Myrick attempts to sway Guy to join his team, telling him that his "test subjects" are heroes, and that killing one to save millions is worth the sacrifice. Guy admits that while there is some truth in what Myrick says, Myrick's victims did not choose to give up their lives, which makes Myrick a murderer. In a struggle between Guy and rogue FBI Agent Frank Hare, Myrick is accidentally shot and killed. Later, Myrick's widow hands the discs and documentation regarding the research to Guy, telling him, "My husband was trying to do a good thing, but in the wrong way." He opens the package, views the materials and proceeds towards the neurology building where he is now working.

==Production==
The film was based on a 1991 novel by Michael Palmer. It was originally developed as a vehicle for Alec Baldwin.

Then it went to Simian Films, the company of Hugh Grant and his then-girlfriend Elizabeth Hurley, which had set up at Castle Rock Entertainment. The film marked a change of pace for Grant, being a drama. "I was always on the lookout for one (a drama), but I wasn't saying, `I've got to do a serious role now.' It was just that that was the best script around."

The script was developed for about a year, including rewrites with involvement from William Goldman. "We just tamed it a bit for me," said Grant. "We just tweaked it."

Palmer said, "They apologized for the way they deviated from the book. Hugh Grant has turned the protagonist into a character he can live with, but the nature of the character hasn't changed. The more I think about it, the more it seems like my book."

Filming took place in Toronto and New York City, beginning February 1996.

Director Michael Apted found it challenging working with Grant and Hurley. "It's not something I'd recommend, however genial the people are.... It was tricky. We had the same agendas, mercifully, so it was all right.... Producers are powerful. And actors are powerful these days. So, to have the double whammy up there, it makes your job harder. The other challenge I had was that this was the first film they (Hurley and Grant) produced. They were learning as they were doing.... I didn't know whether they were going to be dilettante producers.... They really got their hands dirty. They weren't just swanning in for the glamour bits. They were there the whole time in the trenches."
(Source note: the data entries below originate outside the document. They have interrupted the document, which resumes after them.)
-- ==== Sys2Proof/Machine/Alu.lean ====
section
/-!
DEFINITION. The ALU family (R122 to R124).
-/

namespace Sys2Proof.Machine

/-! ## Values -/

/-- SHL: amounts of 64 and above give 0 (R124). -/
def shlValue (a b : DWord) : DWord := if 64 ≤ b.toNat then 0 else a <<< b.toNat
/-- SHR: amounts of 64 and above give 0 (R124). -/
def shrValue (a b : DWord) : DWord := if 64 ≤ b.toNat then 0 else a >>> b.toNat
/-- SRA: amounts of 64 and above give sign fill (R124). -/
def sraValue (a b : DWord) : DWord := a.sshiftRight (if 64 ≤ b.toNat then 63 else b.toNat)
/-- ROL and ROR use bits [5:0] of b (R124). -/
def rolValue (a b : DWord) : DWord := a.rotateLeft (b.toNat % 64)
def rorValue (a b : DWord) : DWord := a.rotateRight (b.toNat % 64)
def absValue (a : DWord) : DWord := if a.slt 0 then 0 - a else a
/-- ADDW and SUBW: the 32-bit result, sign-extended (R123). -/
def addwValue (a b : DWord) : DWord := (a.setWidth 32 + b.setWidth 32).signExtend 64
def subwValue (a b : DWord) : DWord := (a.setWidth 32 - b.setWidth 32).signExtend 64

/-! ## The words -/

/-- d := f a b, with the check that R133 gives the word; computed twice where none is named. -/
def aluBin (s : State) (g : Guard) (d a b : RegNum) (f : DWord → DWord → DWord) (ok : DWord → DWord → Bool := twice f) : Out :=
  runChecked s g [a, b] d (fun k => f (k.reg a) (k.reg b)) fun k => ok (k.reg a) (k.reg b)

/-- d := f a. -/
def aluUn (s : State) (g : Guard) (d a : RegNum) (f : DWord → DWord) (ok : DWord → Bool := fun x => twice (fun y _ => f y) x x) : Out :=
  runChecked s g [a] d (fun k => f (k.reg a)) fun k => ok (k.reg a)

def execAdd (d a b : RegNum) (g : Guard) (s : State) : Out := aluBin s g d a b (· + ·) addCheck
def execSub (d a b : RegNum) (g : Guard) (s : State) : Out := aluBin s g d a b (· - ·) subCheck
def execAnd (d a b : RegNum) (g : Guard) (s : State) : Out := aluBin s g d a b (· &&& ·)
def execOr (d a b : RegNum) (g : Guard) (s : State) : Out := aluBin s g d a b (· ||| ·)
def execXor (d a b : RegNum) (g : Guard) (s : State) : Out := aluBin s g d a b (· ^^^ ·)
def execAndn (d a b : RegNum) (g : Guard) (s : State) : Out := aluBin s g d a b fun x y => x &&& ~~~ y
def execShl (d a b : RegNum) (g : Guard) (s : State) : Out := aluBin s g d a b shlValue
def execShr (d a b : RegNum) (g : Guard) (s : State) : Out := aluBin s g d a b shrValue
def execSra (d a b : RegNum) (g : Guard) (s : State) : Out := aluBin s g d a b sraValue
def execRol (d a b : RegNum) (g : Guard) (s : State) : Out := aluBin s g d a b rolValue
def execRor (d a b : RegNum) (g : Guard) (s : State) : Out := aluBin s g d a b rorValue
def execMin (d a b : RegNum) (g : Guard) (s : State) : Out := aluBin s g d a b (fun x y => if x.sle y then x else y) carried
def execMax (d a b : RegNum) (g : Guard) (s : State) : Out := aluBin s g d a b (fun x y => if y.sle x then x else y) carried
def execMinn (d a b : RegNum) (g : Guard) (s : State) : Out := aluBin s g d a b (fun x y => if x.ule y then x else y) carried
def execMaxn (d a b : RegNum) (g : Guard) (s : State) : Out := aluBin s g d a b (fun x y => if y.ule x then x else y) carried

/-- SEL reads its guard field as a selector and always writes d (R122). -/
def execSel (d a b : RegNum) (g : Guard) (s : State) : Out :=
  runReg s Guard.always [a, b] [g.p] true fun k => k.setReg d (if k.guard g then k.reg a else k.reg b)

def execClz (d a : RegNum) (g : Guard) (s : State) : Out :=
  aluUn s g d a fun x => BitVec.ofNat 64 (leadZeros 64 x.toNat)
def execCtz (d a : RegNum) (g : Guard) (s : State) : Out :=
  aluUn s g d a fun x => BitVec.ofNat 64 (trailZeros 64 x.toNat)
def execPopc (d a : RegNum) (g : Guard) (s : State) : Out :=
  aluUn s g d a fun x => BitVec.ofNat 64 (popCount 64 x.toNat)
def execSext8 (d a : RegNum) (g : Guard) (s : State) : Out := aluUn s g d a (sextFrom 8)
def execSext16 (d a : RegNum) (g : Guard) (s : State) : Out := aluUn s g d a (sextFrom 16)
def execSext32 (d a : RegNum) (g : Guard) (s : State) : Out := aluUn s g d a (sextFrom 32)
def execZext8 (d a : RegNum) (g : Guard) (s : State) : Out := aluUn s g d a (zextFrom 8)
def execZext16 (d a : RegNum) (g : Guard) (s : State) : Out := aluUn s g d a (zextFrom 16)
def execZext32 (d a : RegNum) (g : Guard) (s : State) : Out := aluUn s g d a (zextFrom 32)
def execMov (d a : RegNum) (g : Guard) (s : State) : Out := aluUn s g d a id fun x => carried x x
def execAbs (d a : RegNum) (g : Guard) (s : State) : Out := aluUn s g d a absValue
def execNeg (d a : RegNum) (g : Guard) (s : State) : Out := aluUn s g d a (fun x => 0 - x) fun x => subCheck 0 x
def execAddw (d a b : RegNum) (g : Guard) (s : State) : Out := aluBin s g d a b addwValue addwCheck
def execSubw (d a b : RegNum) (g : Guard) (s : State) : Out := aluBin s g d a b subwValue subwCheck

end Sys2Proof.Machine
end

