/-- Paddocks of queues of lower priority that hold folds of a configuration. -/
def State.lowerHolders (s : State) (prio : Nat) (c : Conf) : List Nat :=
  (s.pads.filter fun (_, p) => p.phase != .parked && decide ((s.getQ p.queue).prio < prio) && p.conf.folds.any fun f => c.folds.contains f).map (·.1)

/-- Looks at the head of every queue: the candidates, and the queues that only paddocks of lower priority keep waiting. -/
def State.candidates : List Nat → State → List QCand → List (Nat × List Nat) → State × List QCand × List (Nat × List Nat)
  | [], s, cs, bs => (s, cs, bs)
  | q :: rest, s, cs, bs =>
    let (s, h) := s.head q
    match h with
    | .none => State.candidates rest s cs bs
    | .start i k => State.candidates rest s (cs ++ [⟨q, i, k⟩]) bs
    | .launch k h c ctx fresh =>
      if (s.placeFor ctx h c fresh).isSome || (!fresh && s.noPlace h c) then State.candidates rest s (cs ++ [⟨q, .launchStart q k, k⟩]) bs
      else
        let low := s.lowerHolders (s.getQ q).prio c
        let without := { s with pads := s.pads.filter fun x => !low.contains x.1 }
        State.candidates rest s cs (if !low.isEmpty && without.admissible ctx c then bs ++ [(q, low)] else bs)

/-- The queue that goes first: an aged one, else the highest priority, else the one selected least recently, else the lowest. -/
def State.queueBefore (s : State) (a b : QCand) : Bool :=
  let x := s.getQ a.q
  let y := s.getQ b.q
  if (64 ≤ x.passes) != (64 ≤ y.passes) then 64 ≤ x.passes
  else if 64 ≤ x.passes then a.q ≤ b.q
  else if x.prio != y.prio then y.prio < x.prio
  else
    match x.lastSel, y.lastSel with
    | none, none => a.q ≤ b.q
    | none, some _ => true
    | some _, none => false
    | some m, some n => m < n || (m == n && a.q ≤ b.q)

def State.firstQueue (s : State) : List QCand → Option QCand
  | [] => none
  | c :: cs =>
    match s.firstQueue cs with
    | some d => if s.queueBefore c d then some c else some d
    | none => some c

/-- A LAUNCH that the drover has chosen is about to take its folds. -/
def State.choosing (s : State) : Bool :=
  s.events.any fun x =>
    match x.instr with
    | .launchStart .. => true
    | _ => false

/-- Queues that only paddocks of lower priority keep waiting are passed over; at the 64th such pass the drover pre-empts those (R285). -/
def State.passOver (s : State) (bs : List (Nat × List Nat)) : State :=
  bs.foldl (fun s (q, low) =>
    let s := s.updQ q fun x => { x with blocked := x.blocked + 1 }
    if 64 ≤ (s.getQ q).blocked then (low.foldl (fun s p => s.stopPad p .preempting) s).updQ q fun x => { x with blocked := 0 } else s) s

/-- The drover has chosen a head: it starts, and the other heads are passed over. -/
def State.choose (s : State) (cs : List QCand) (c : QCand) : State :=
  let n := s.selections + 1
  let s := cs.foldl (fun s d => if d.q == c.q then s else s.updQ d.q fun x => { x with passes := x.passes + 1 }) s
  let s := s.updQ c.q fun x => { x with passes := 0, blocked := 0, lastSel := some n }
  let s := s.updPkt c.q c.pkt fun p => { p with started := true }
  let s := { s with selections := n }
  (if s.pktBreak c.q c.pkt then { s with droverStop := true } else s).post c.instr

/-- A selection pass of the drover. While a LAUNCH that it has chosen is about to take its folds it passes over heads, and chooses none. -/
def State.selectPass (s : State) : State :=
  if s.droverStop || s.update.isSome then s
  else
    let (s, cs, bs) := State.candidates (s.queues.map (·.1)) s [] []
    let s := s.passOver bs
    match (if s.choosing then none else s.firstQueue cs) with
    | none => s
    | some c => s.choose cs c

/-- DROVER_SELECTION. -/
def execDroverSelection (s : State) : Out := .next s.selectPass

/-- SELECTION_PASS_TICK: the pass that the drover makes at least once in 4,096 of its clocks. -/
def execSelectionPassTick (s : State) : Out := .next s.selectPass

/-! ## SIGNAL, COPY, FENCE, BARRIER (R280 to R282) -/

/-- Runs the start of a packet: its bytes, where they can be read; then the drover selects again. -/
def State.startPkt (s : State) (q i : Nat) (again : Instr) (body : State → Nat → List Byte → State) : Out :=
  if (s.pkt q i).status.isSome then .next s
  else
    let ctx := (s.getQ q).owner.getD 0
    if s.isKilling ctx then .next (s.post (.packetComplete q i .abortedByPredecessor))
    else
      let (s, r) := s.readPkt q i
      match r with
      | .wait => .next (s.post again)
      | .bad => .next ((s.post (.packetComplete q i .faulted)).postOnce .droverSelection)
      | .bytes b =>
        match pktDone b with
        | some e =>
          -- the fold of a LAUNCH's own completion signal may be one that it is about to hold
          if pktKind b != 1 && !s.pktAddrOk ctx e 8 then .next ((s.post (.packetComplete q i .faulted)).postOnce .droverSelection)
          else .next ((body s ctx b).postOnce .droverSelection)
        | none => .next ((body s ctx b).postOnce .droverSelection)

/-- SIGNAL_PACKET_START. -/
def execSignalPacketStart (q i : Nat) (s : State) : Out :=
  s.startPkt q i (.signalPacketStart q i) fun s ctx b =>
    match signalAddr (pktNum b 16 8) with
    | none => s.post (.packetComplete q i .faulted)
    | some e =>
      let go (s : State) (l : List Part) : State := (s.pktSignal ctx (pktNum b 32 1) (pktNum b 24 8) l (.packet q i)).post (.packetComplete q i .complete)
      if !s.pktAddrOk ctx e 8 then s.post (.packetComplete q i .faulted)
      else if e.space == 1 then go s [{ sp := .f, addr := fAddr e.fold e.addr, len := 8 }]
      else
        match s.pktRange q i ctx e.addr 8 true with
        | (s, .parts l) => go s l
        | (s, .wait _ _) => s.post (.signalPacketStart q i)
        | (s, _) => s.post (.packetComplete q i .faulted)

/-- COPY_PACKET_START: the copy enters the engine queue of its launch queue. -/
def execCopyPacketStart (q i : Nat) (s : State) : Out :=
  s.startPkt q i (.copyPacketStart q i) fun s ctx b =>
    match parsePktAddr (BitVec.ofNat 64 (pktNum b 16 8)), parsePktAddr (BitVec.ofNat 64 (pktNum b 24 8)) with
    | some src, some dst =>
      let n := pktNum b 32 8
      if !s.pktAddrOk ctx src n || !s.pktAddrOk ctx dst n then s.post (.packetComplete q i .faulted)
      else
        let c : EngCmd := { id := s.engNext, op := .cpy src dst n 0 0 false, ctx := ctx, pkt := some (q, i) }
        ({ s with engNext := s.engNext + 1 }.updEng (queueKey 32 q) fun l => l ++ [c]).postOnce (.engineOpStart 32 q)
    | _, _ => s.post (.packetComplete q i .faulted)

/-- FENCE_PACKET_START: complete once every earlier packet of the queue has completed. -/
def execFencePacketStart (q i : Nat) (s : State) : Out :=
  s.startPkt q i (.fencePacketStart q i) fun s _ _ => s.post (if (s.getQ q).doneBefore i then .packetComplete q i .complete else .fencePacketStart q i)

/-- BARRIER_PACKET_START: the first reading follows. -/
def execBarrierPacketStart (q i : Nat) (s : State) : Out :=
  s.startPkt q i (.barrierPacketStart q i) fun s ctx b =>
    if (pktSignals b).all fun e => s.pktAddrOk ctx e 8 then
      (s.updPkt q i fun p => { p with signals := pktSignals b, pending := [none] }).post (.barrierReading q i)
    else s.post (.packetComplete q i .faulted)

/-- A read that has failed is reported. -/
def State.reportRead (s : State) (ctx : Nat) (c : Option Nat) (site : Option Nat) : State :=
  match c with
  | some k => s.reportCtx ctx 0 k site
  | none => s

/-- Reads the signals in list order (R328): their values, or none while a page is missing. F that has passed to another context since is not
read (R339). -/
def State.readSignals (q i ctx : Nat) : List EngAddr → State → List (Option Nat) → State × Option (List (Option Nat)) × Bool
  | [], s, acc => (s, some acc, false)
  | e :: rest, s, acc =>
    if e.space == 1 then
      if !s.fOwned ctx e.fold e.addr 8 then (s, none, true)
      else
      let (s, bs, c) := s.checkedRead .f (fAddr e.fold e.addr) 8
      State.readSignals q i ctx rest (s.reportRead ctx c none) (acc ++ [if c.isSome then none else some (ofBytes bs)])
    else
      match s.pktRange q i ctx e.addr 8 false with
      | (s, .parts l) =>
        let (s, bs, c) := s.readParts l
        State.readSignals q i ctx rest (s.reportRead ctx c (partsSite l)) (acc ++ [if c.isSome then none else some (ofBytes bs)])
      | (s, .wait _ _) => (s, none, false)
      | (s, _) => (s, none, true)

/-- BARRIER_READING: the oldest reading that is to be taken. A negative signal aborts, all zero completes; else the drover reads again after
the next update. A line that fails its check gives no value. While the drover is stopped it takes none (R329). -/
def execBarrierReading (q i : Nat) (s : State) : Out :=
  let p := s.pkt q i
  match p.pending with
  | [] => .next s
  | after :: rest =>
    if p.status.isSome || p.decided || s.droverStop then .next s
    else
      let ctx := (s.getQ q).owner.getD 0
      if s.isKilling ctx then .next (s.post (.packetComplete q i .abortedByPredecessor))
      else
        match State.readSignals q i ctx p.signals s [] with
        | (s, some vs, _) =>
          let s := s.updPkt q i fun p => { p with pending := rest, readings := p.readings ++ [Reading.mk vs after] }
          if vs.any fun v => match v with
              | some n => decide (2 ^ 63 ≤ n)
              | none => false then .next ((s.updPkt q i fun p => { p with decided := true }).post (.packetComplete q i .aborted))
          else if vs.all fun v => v == some 0 then .next ((s.updPkt q i fun p => { p with decided := true }).post (.packetComplete q i .complete))
          else .next s
        | (s, none, true) => .next (s.post (.packetComplete q i .faulted))
        | (s, none, false) => .next (s.post (.barrierReading q i))
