/-! ### Queues, translations (R355, R399) -/

/-- QUEUE_BIND. -/
def execQueueBind (s : State) : Out :=
  s.mailboxRun 3 fun s =>
    let n := s.mailbox.word 8 1
    let ctx := s.mailbox.word 9 1
    let lg := s.mailbox.word 10 1
    let prio := s.mailbox.word 11 1
    let ring := s.mailbox.word 16 8
    let q := s.getQ n
    if 64 ≤ n then s.mboxFinish 2 []
    else if ctx == 0xFF then
      if q.rd != q.wr then s.mboxFinish 1 [] else (s.updQ n fun q => { ignored := q.ignored }).mboxFinish 0 []
    else if 64 ≤ ctx || (amGet s.ctxs ctx {}).st != .live || 12 < lg || 7 < prio || ring % 4096 != 0 || 2 ^ 56 ≤ ring then s.mboxFinish 2 []
    else if (q.owner.isSome && q.owner != some ctx) || q.rd != q.wr then s.mboxFinish 1 []
    else (s.updQ n fun q => { owner := some ctx, st := .armed, ring := ring, lg := lg, prio := prio, ignored := q.ignored }).mboxFinish 0 []

/-- INVALIDATE: the status is written once nothing uses an old translation. -/
def execInvalidate (s : State) : Out :=
  s.mailboxRun 4 fun s =>
    let ctx := if s.arg.flag then s.arg.ctx else s.mailbox.word 8 1
    let base := if s.arg.flag then s.arg.va else s.mailbox.word 16 8
    let len := if s.arg.flag then s.arg.len else s.mailbox.word 24 8
    if !s.arg.flag && (64 ≤ ctx || base % 65536 != 0 || len % 65536 != 0 || 2 ^ 56 < base + len) then s.mboxFinish 2 []
    else if s.xlateQuiet ctx base (base + len) then s.mboxFinish 0 []
    else s.mailboxLater .invalidate { ctx := ctx, va := base, len := len }

/-! ### Graph objects (R345) -/

/-- The entry of the handle table for the next handle: the next one that has not been used, then the lowest that a kill has freed; 2^26 where every
entry is taken. -/
def State.freeSerial (s : State) : Nat :=
  if s.handleNext < 2 ^ 26 then s.handleNext
  else ((List.range (s.handles.length + 1)).find? fun n => !(s.handles.any fun x => x.1 == n)).getD (2 ^ 26)

/-- The handle table takes a placement. -/
def State.mintHandle (s : State) (ctx : Nat) (img : List Byte) (p : Placement) : State :=
  let n := s.freeSerial
  if 2 ^ 26 ≤ n then s.mboxFinish 3 []
  else
    let gen := (amGet s.ctxs ctx {}).gen
    let h : Handle := { ctx := ctx, gen := gen, live := true, conf := buildConf img (graphOf img) p s.retired, image := img, place := p }
    let s := s.cachePlace img p
    { s with handles := amPut s.handles n h, handleNext := max s.handleNext (n + 1) }.mboxFinish 0 [(8, toBytes 8 (handleWord ctx gen n).toNat)]

/-- MINT. -/
def execMint (s : State) : Out :=
  s.mailboxRun 5 fun s =>
    let ctx := s.mailbox.word 8 1
    if 64 ≤ ctx || (amGet s.ctxs ctx {}).st != .live then s.mboxFinish 4 []
    else
      let at' := s.mailbox.word 16 8
      let (s, img, c) := s.readPhys at' (s.mailbox.word 24 8)
      let s := s.reportRead ctx c (some (frameSite at'))
      let reject := if c.isSome then some (1, none) else mintReject img
      match reject with
      | some (reason, word) =>
        let (u, slot) := word.getD (0xFFFF, 0xFF)
        s.mboxFinish 1 [(16, toBytes 1 reason), (17, toBytes 2 u), (19, toBytes 1 slot)]
      | none =>
        match s.mapped img [] none with
        | some p => if Placement.ok p (graphOf img) s.retired [] (amGet s.ctxs ctx {}).share then s.mintHandle ctx img p else s.mboxFinish 2 []
        | none => s.mboxFinish 2 []

/-! ### Firmware images (R366 to R368) -/

/-- FW_LOAD. -/
def execFwLoad (s : State) : Out :=
  s.mailboxRun 6 fun s =>
    let at' := s.mailbox.word 16 8
    let (s, img, c) := s.readPhys at' (s.mailbox.word 24 8)
    let s := match c with
      | some k => s.report { cause := k, pad := 0, site := some (frameSite at') }
      | none => s
    match (if c.isSome then none else Config.imageFields img) with
    | none => s.mboxFinish 3 []
    | some (version, svn, writes, accepts) =>
      if !Config.signatureOk img then s.mboxFinish 1 []
      else if svn < s.fuseMinSvn then s.mboxFinish 2 []
      else
        let slot : FwSlot := { verified := true, version := version, svn := svn, image := img, writes := writes, accepts := accepts }
        { s with fw := amPut s.fw (1 - s.fwSlot) slot }.mboxFinish 0 []

/-- The cores of firmware: the shepherds and the drover. -/
def firmwareCores : List Nat := (List.range 33).map (· + 384)

/-- No paddock is resident, and no packet but a LAUNCH has started and not retired. -/
def State.updateReady (s : State) : Bool :=
  (s.pads.all fun x => x.2.phase == .parked) && s.queues.all fun (n, q) => q.pkts.all fun (i, p) =>
    !p.started || p.status.isSome || s.pads.any fun x => x.2.queue == n && x.2.pkt == i

/-- Steps 3 and 4 of R367: the new image starts if it supports the format of the handover structure; else the old image runs again, and the
failed slot is unverified. -/
def State.startImage (s : State) : State :=
  let new := 1 - s.fwSlot
  let old := amGet s.fw s.fwSlot {}
  let img := amGet s.fw new {}
  if img.accepts.contains old.writes then
    { s with fwSlot := new, update := some ⟨true, firmwareCores, s.fwSlot⟩ }
  else { s with fw := amPut s.fw new { img with verified := false } }.updateDone 2

/-- How a bring-up that is started again ends: whether every step completes, and which cells fail their tests. Free values
(notes/assumptions/110.md). -/
def State.bringupOutcome (s : State) : State × Bool × List Nat :=
  let (k, s) := s.fresh
  let (s, words) := (List.range 6).foldl (fun (s, l) _ =>
    let (j, s) := s.fresh
    (s, l ++ [Config.freeWord j])) (s, [])
  (s, (Config.freeWord k).getLsbD 0, (List.range 384).filter fun i => (nthD words (i / 64) 0).getLsbD (i % 64))

/-- FW_ACTIVATE. After a failed bring-up it restarts bring-up from the slot that FW_LOAD filled. -/
def execFwActivate (s : State) : Out :=
  s.mailboxRun 9 fun s =>
    let new := 1 - s.fwSlot
    if s.arg.flag then
      match s.update with
      | some u => if u.started then s else if s.updateReady then s.startImage else s.mailboxLater .fwActivate
      | none => s
    else if !(amGet s.fw new {}).verified then s.mboxFinish 1 []
    else if s.status == 2 then
      let (s, ok, failed) := s.bringupOutcome
      { s with status := 0, fwSlot := new, bmcSlot := new }.post .powerGood { flag := ok, failed := failed }
    else
      { s with update := some ⟨false, [], s.fwSlot⟩ }.mailboxLater .fwActivate

/-- HEARTBEAT_TIMEOUT (R368): T_HB has passed since the new image started, and some core has not written HBEAT. -/
def execHeartbeatTimeout (s : State) : Out :=
  match s.update with
  | some u =>
    if u.started && !u.waiting.isEmpty then
      .next ({ s with
        fw := amPut s.fw s.fwSlot { (amGet s.fw s.fwSlot {} : FwSlot) with verified := false }, fwSlot := u.oldSlot, bmcSlot := u.oldSlot }.updateDone 2)
    else .next s
  | none => .next s

/-! ### Reports and values (R29, R377) -/

/-- The 32 bytes of a log-ring entry. -/
def logBytes (e : LogEntry) : List Byte :=
  toBytes 1 e.kind ++ toBytes 8 e.data.toNat ++ zeroBytes 4 ++ toBytes 1 e.cause ++ toBytes 2 e.site ++ toBytes 1 e.endpoint ++ toBytes 2 (e.tag % 1024) ++
    toBytes 3 e.seq ++ toBytes 5 e.lo ++ toBytes 5 e.hi

/-- LOG_READ. -/
def execLogRead (s : State) : Out :=
  s.mailboxRun 7 fun s =>
    let ctx := s.mailbox.word 8 1
    let dest := s.mailbox.word 16 8
    let c := amGet s.ctxs ctx {}
    let l := c.log.take (s.mailbox.word 24 4)
    if 64 ≤ ctx || dest % 32 != 0 || 2 ^ 52 < dest + 32 * l.length then s.mboxFinish 2 []
    else
      let s := s.storeMem .m dest (l.flatMap logBytes)
      { s with ctxs := amPut s.ctxs ctx { c with log := c.log.drop l.length, logDropped := 0 } }.mboxFinish 0
        [(32, toBytes 4 l.length), (36, toBytes 4 c.logDropped)]

/-- The grid-health map: bit pasture × 96 + ((x − 1)/2) × 12 + y is the cell's number. -/
def healthMap (retired : List Nat) : List Byte :=
  (List.range 48).map fun i => BitVec.ofNat 8 (((List.range 8).map fun b => if retired.contains (8 * i + b) then 2 ^ b else 0).sum)

/-- HEALTH_READ. -/
def execHealthRead (s : State) : Out :=
  s.mailboxRun 8 fun s =>
    let dest := s.mailbox.word 16 8
    if dest % 64 != 0 || 2 ^ 52 < dest + 48 then s.mboxFinish 2 []
    else (s.storeMem .m dest (healthMap s.retired)).mboxFinish 0 [(8, toBytes 2 s.retiredCount)]

/-- CONFIG_SET. -/
def execConfigSet (s : State) : Out :=
  s.mailboxRun 10 fun s =>
    let i := s.mailbox.word 8 1
    let op := s.mailbox.word 9 1
    let v := s.mailbox.word 16 8
    if 7 ≤ i || 2 ≤ op || (op == 1 && (v < (Config.range i).1 || (Config.range i).2 < v)) then s.mboxFinish 2 []
    else
      let s := if op == 1 then { s with config := amPut s.config i v } else s
      s.mboxFinish 0 [(24, toBytes 8 (s.cfgVal i))]

/-- COUNTERS_READ. -/
def execCountersRead (s : State) : Out :=
  s.mailboxRun 11 fun s =>
    let n := s.mailbox.word 8 1
    let ctx := s.mailbox.word 9 1
    if 64 ≤ n || 64 ≤ ctx then s.mboxFinish 2 []
    else
      s.mboxFinish 0
        [(16, toBytes 8 (s.getQ n).ignored), (24, toBytes 8 (amGet s.ctxs ctx {}).logDroppedAll), (32, toBytes 8 ((s.links.map fun x => x.2.late).sum))]

/-- MAILBOX_BAD_CODE: s.arg.code is no command. -/
def execMailboxBadCode (s : State) : Out := s.mailboxRun (if 1 ≤ s.arg.code && s.arg.code ≤ 11 then 12 else s.arg.code) fun s => s.mboxFinish 0xFF []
Added Hurley: "I've been on film sets for about nine years as a hired hand so it wasn't that I didn't know anything.... Yes, there are things I know now that I didn't know before. But there are things a monkey could learn to do.... I think learning to keep on top of things ... You have to, sort of, learn that as you go. I hadn't realized how fragile a film could be. I did end up being very hands-on. I ended up doing much more than I had expected to. I didn't realize how easy it was to really not make the film you set out to make.... I think having to concentrate very, very hard on every department was a shock."

==Reception==
The film had a mixed reception from critics. It currently holds a 56% rating on Rotten Tomatoes. Roger Ebert and Gene Siskel both gave the film 3 out of 4 stars. Ebert mentioned in his review that the film is "pitched at a higher level than most thrillers; the dialogue is literate and intelligent, and Grant is more of an everyman than an action hero." Grant's performance received particular praise for this film, along with An Awfully Big Adventure, for playing against type in his post-Four Weddings and a Funeral career in the late 1990s. Kenneth Turan, who disliked the film, said of Grant's performance: "Though he doesn't have enough weight to stabilize the film when the plotting turns silly, overall he does a capable job in an unlikely role." Janet Maslin, writing in The New York Times, was generally positive about the film, describing it as "stylish and taut with a taste for macabre little surprises".

===Box office===
Despite debuting in second place at the US box office, the film was not a box office success. It opened at third place at the UK box office.